Especially for me---I had to test each new release on a bunch of
different systems. So I wrote a little shell script to guess some of
the correct settings for the fileutils package, and released it as part
of fileutils 2.0. That @command{configure} script worked well enough that
the next month I adapted it (by hand) to create similar @command{configure}
scripts for several other @sc{gnu} utilities packages.

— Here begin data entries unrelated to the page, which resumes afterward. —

/-- R140: a request of 1 or more makes the active level 1, a request of 0 makes it 0; at reset both are 1. While the active level is 0 no ring can
be ENABLED. A request while any ring is ENABLED is refused: both registers keep their values, and `ST_ACCESS` is recorded on the module page. A
descriptor of level 0 or 1 passes the level check while the active level is 1. -/
def Obligations.LevelNegotiation : Prop :=
  State.reset.mod.levelReq = 1 ∧ State.reset.mod.levelAct = 1 ∧
  (∀ (s : State) (v : W32), s.hostInterfaceUp = true → s.anyRingEnabled = false →
    exec (.levelNegotiate v) s = .next { s with mod := { s.mod with
      levelReq := field v 0 4, levelAct := if 1 ≤ fieldNat v 0 4 then 1 else 0 } }) ∧
  (∀ (s : State) (v : W32), s.hostInterfaceUp = true → s.anyRingEnabled = true →
    ∃ s', exec (.levelNegotiate v) s = .next s' ∧ s'.mod = s.mod ∧ (s'.page pgModule).raw.getLsbD 31 = true ∧
      ((s.page pgModule).count = 0 → (s'.page pgModule).code = statusCode .access ∧ (s'.page pgModule).count = 1) ∧ s'.rings = s.rings ∧
      s'.sameBytes s) ∧
  (∀ (s : State) (h fn g : Nat), s.mod.levelAct = 0 → ringState (s.ring g).entry ≠ ringEnabled →
    ∃ s', exec (.ringEnable h fn) s = .next s' ∧ ringState (s'.ring g).entry ≠ ringEnabled) ∧
  (∀ (s : State) (owner : Nat) (d : Block512), s.mod.levelAct = 1 → descLevel d ≤ 1 → s.headCheck owner d ≠ some .level)

/-- R350, R347, R349: a page that records a fault writes its code and both words and counts 1 where its count was 0, and only counts on where it was
not, up to 65,535; `FAULT`, event bit 31, is set, and no other page changes. `EVENT_CLEAR` clears the event bits it names, and with bit 31 the code,
the count and both words with them, so that the next fault is recorded whole. -/
def Obligations.FaultRecording : Prop :=
  (∀ (s : State) (p : Nat) (st : Status) (i0 i1 : W32),
    let old := s.page p
    let new := (s.fault p st i0 i1).page p
    (old.count = 0 → new.code = statusCode st ∧ new.info0 = i0 ∧ new.info1 = i1 ∧ new.count = 1) ∧
    (old.count ≠ 0 → new.code = old.code ∧ new.info0 = old.info0 ∧ new.info1 = old.info1 ∧
      new.count.toNat = Nat.min 65535 (old.count.toNat + 1)) ∧
    new.raw = old.raw ||| 0x80000000 ∧ new.mask = old.mask ∧ ∀ q, q ≠ p → (s.fault p st i0 i1).page q = s.page q) ∧
  (∀ (s : State) (p : Nat) (id : PageId) (v : W32), pageOf p = some id → s.pageAnswers id = true → s.pagePresent id = true →
    ∃ s', exec (.eventClear p v) s = .next s' ∧ (s'.page p).raw = (s.page p).raw &&& ~~~v ∧ (s'.page p).mask = (s.page p).mask ∧
      (v.getLsbD 31 = true → (s'.page p).raw.getLsbD 31 = false ∧ (s'.page p).count = 0 ∧ (s'.page p).code = 0 ∧ (s'.page p).info0 = 0 ∧
        (s'.page p).info1 = 0) ∧
      (v.getLsbD 31 = false → (s'.page p).count = (s.page p).count ∧ (s'.page p).code = (s.page p).code ∧
        (s'.page p).info0 = (s.page p).info0 ∧ (s'.page p).info1 = (s.page p).info1) ∧
      (∀ q, q ≠ p → s'.page q = s.page q) ∧ s'.items = s.items ∧ s'.sameBytes s) ∧
  (∀ (s : State) (p : Nat) (id : PageId) (v i0 i1 : W32) (st : Status), pageOf p = some id → s.pageAnswers id = true → s.pagePresent id = true →
    v.getLsbD 31 = true → ∃ s', exec (.eventClear p v) s = .next s' ∧
      ((s'.fault p st i0 i1).page p).code = statusCode st ∧ ((s'.fault p st i0 i1).page p).count = 1 ∧
      ((s'.fault p st i0 i1).page p).info0 = i0)

/-! ### Doorbells, fetch and the lanes -/

/-- R131: a doorbell write to an ENABLED ring sets P, or H; one that makes P − F, or C − H, exceed N leaves the count and records
`ST_LENGTH_BOUND` and the ring id on the treadle page; one to a ring that is not ENABLED is ignored. A write that is taken also moves the
times that R20 and R133 measure from, `busyAt` and `heldSince`. -/
def Obligations.DoorbellWrites : Prop :=
  ∀ (s : State) (g : Nat) (v : W32), s.ready = true →
    (ringState (s.ring g).entry ≠ ringEnabled →
      exec (.doorbellPWrite g v) s = .next s ∧ exec (.doorbellHWrite g v) s = .next s) ∧
    (ringState (s.ring g).entry = ringEnabled →
      ((v - (s.ring g).f).toNat ≤ ringSize (s.ring g).entry →
        exec (.doorbellPWrite g v) s = .next (((s.modRing g fun r => { r with p := v }).noteHeld g).touch (ringHall g))) ∧
      (ringSize (s.ring g).entry < (v - (s.ring g).f).toNat →
        exec (.doorbellPWrite g v) s = .next (s.fault (pgTreadle (ringHall g)) .lengthBound (BitVec.ofNat 32 g) 0)) ∧
      (((s.ring g).c - v).toNat ≤ ringSize (s.ring g).entry →
        exec (.doorbellHWrite g v) s = .next ((s.modRing g fun r => { r with h := v }).noteHeld g)) ∧
      (ringSize (s.ring g).entry < ((s.ring g).c - v).toNat →
        exec (.doorbellHWrite g v) s = .next (s.fault (pgTreadle (ringHall g)) .lengthBound (BitVec.ofNat 32 g) 0)))

/-- R132, R135: the fetch reads descriptor F of the ring whose turn it is, counts F up, and the item it makes carries the descriptor's 64 bytes;
no byte of memory changes but the counts in context records. Stated for one descriptor submitted in host memory, which needs no ledger; and for a
ring with descriptors read ahead that have come and none further to read: the first of them is expanded. A ring whose descriptor cannot be read
enters ERROR, and no item is made for it, and that descriptors are read ahead of their expansion at all, is the model's inference (log 19,
DEDUCED); R286: so does one whose entry is read with an uncorrectable error, as it is served (log 52, DEDUCED). A descriptor whose operand lists
are being zeroed waits, so it is stated for one whose are not (R212). R132: what the treadle goes on with is a ring of its hall with a descriptor read ahead, or an ENABLED one with a descriptor below P and a completion entry free, fewer than 8 read
ahead, and no command parked. -/
def Obligations.FetchTakesDescriptorF : Prop :=
  (∀ (s : State) (h g : Nat) (ecc : Ecc), s.hallRuns h = true → s.nextRing h = some g → ecc.bad = false →
    s.ledgerBusy (ringHall g) (Requester.ofRing g) = false →
      let r := s.ring g
      let a := descriptorAddr r.entry r.f.toNat
      (r.ahead = [] → r.mayRead = true → r.p = r.f + 1 → addrSpace a = 3 → s.descriptorReadable g = true →
        s.operandsWait (s.descriptorAt g) = false →
        ∃ s', exec (.descriptorFetch h ecc) s = .next s' ∧ (s'.ring g).f = r.f + 1 ∧ (s'.ring g).ahead = [] ∧
          (∀ x, ¬s.chargeByte x → s'.mem.read x = s.mem.read x) ∧
          ((∀ u ∈ s.items, u.id ≠ ⟨g, r.f.toNat, 0⟩) → ∃ u, s'.item ⟨g, r.f.toNat, 0⟩ = some u ∧
            u.desc = BitVec.ofNat 512 (leNat (s.mem.readBytes (hostKey r.function a) 64)))) ∧
      (∀ d ds, r.ahead = d :: ds → (r.mayRead = false ∨ 8 ≤ r.ahead.length) → s.operandsWait d = false →
        let i : ItemId := ⟨g, (r.f - BitVec.ofNat 32 r.ahead.length).toNat, 0⟩
        ∃ s', exec (.descriptorFetch h ecc) s = .next s' ∧ (s'.ring g).f = r.f ∧ (s'.ring g).ahead = ds ∧
          (∀ x, ¬s.chargeByte x → s'.mem.read x = s.mem.read x) ∧
          ((∀ u ∈ s.items, u.id ≠ i) → ∃ u, s'.item i = some u ∧ u.desc = d)) ∧
      (r.ahead = [] → r.mayRead = true → s.descriptorWaits g = false → s.descriptorReadable g = false →
        ∃ s', exec (.descriptorFetch h ecc) s = .next s' ∧ ringState (s'.ring g).entry = ringError ∧ s'.items = s.items ∧
          (s'.hall (ringHall g)).treadle.evtRing = BitVec.ofNat 11 (g % 2048))) ∧
  (∀ (s : State) (h g : Nat) (ecc : Ecc), s.hallRuns h = true → s.nextRing h = some g → ecc.bad = true →
      ∃ s', exec (.descriptorFetch h ecc) s = .next s' ∧ ringState (s'.ring g).entry = ringError ∧ s'.items = s.items) ∧
  (∀ (s : State) (h g : Nat), s.nextRing h = some g →
      ringHall g = h ∧ (s.ring g).parked = none ∧ s.ringHeld g = false ∧
        ((s.ring g).ahead ≠ [] ∨ (ringState (s.ring g).entry = ringEnabled ∧ (s.ring g).p ≠ (s.ring g).f ∧
          ((s.ring g).f - (s.ring g).h).toNat < ringSize (s.ring g).entry)))

/-- R143: once the lane of a parked command's next piece has room, the command goes on: its pieces enter the lane behind those there and
nothing is parked any more. Stated for a hall that runs (R334), a descriptor's own command with one piece left, while no item waits on a knot. -/
def Obligations.ParkedCommandGoesOn : Prop :=
  ∀ (s : State) (g : Nat) (t : Item) (p : Piece), (s.ring g).parked = some t.id → s.item t.id = some t → t.caller = none →
    t.id.ring = g → s.hallRuns (ringHall g) = true → t.emit = [p] → (s.lane p.key).length < 64 → s.waitsMet →
    ∃ s', exec (.parkedCommandResume g) s = .next s' ∧ s'.lane p.key = s.lane p.key ++ [p] ∧ (s'.ring g).parked = none ∧
      s.keptBytes s' ∧ s'.knots = s.knots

Brian Berliner
also adapted one of my scripts for his @sc{cvs} revision control system.
Later that summer, I learned that Richard Stallman and Richard Pixley
were developing similar scripts to use in the @sc{gnu} compiler tools;
so I adapted my @command{configure} scripts to support their evolving
interface: using the file name @file{Makefile.in} as the templates;
adding @samp{+srcdir}, the first option (of many); and creating
@file{config.status} files.
@node Exodus
@section Exodus
As I got feedback from users, I incorporated many improvements, using
Emacs to search and replace, cut and paste, similar changes in each of
the scripts. As I adapted more @sc{gnu} utilities packages to use
@command{configure} scripts, updating them all by hand became impractical.
Rich Murphey, the maintainer of the @sc{gnu} graphics utilities, sent me
mail saying that the @command{configure} scripts were great, and asking if
I had a tool for generating them that I could send him. No, I thought,
but I should! So I started to work out how to generate them. And the
journey from the slavery of hand-written @command{configure} scripts to the
abundance and ease of Autoconf began.
Cygnus @command{configure}, which was being developed at around that time,
is table driven; it is meant to deal mainly with a discrete number of
system types with a small number of mainly unguessable features (such as
details of the object file format). The automatic configuration system
that Brian Fox had developed for Bash takes a similar approach. For
general use, it seems to me a hopeless cause to try to maintain an
up-to-date database of which features each variant of each operating
system has. It's easier and more reliable to check for most features on
the fly---especially on hybrid systems that people have hacked on
locally or that have patches from vendors installed.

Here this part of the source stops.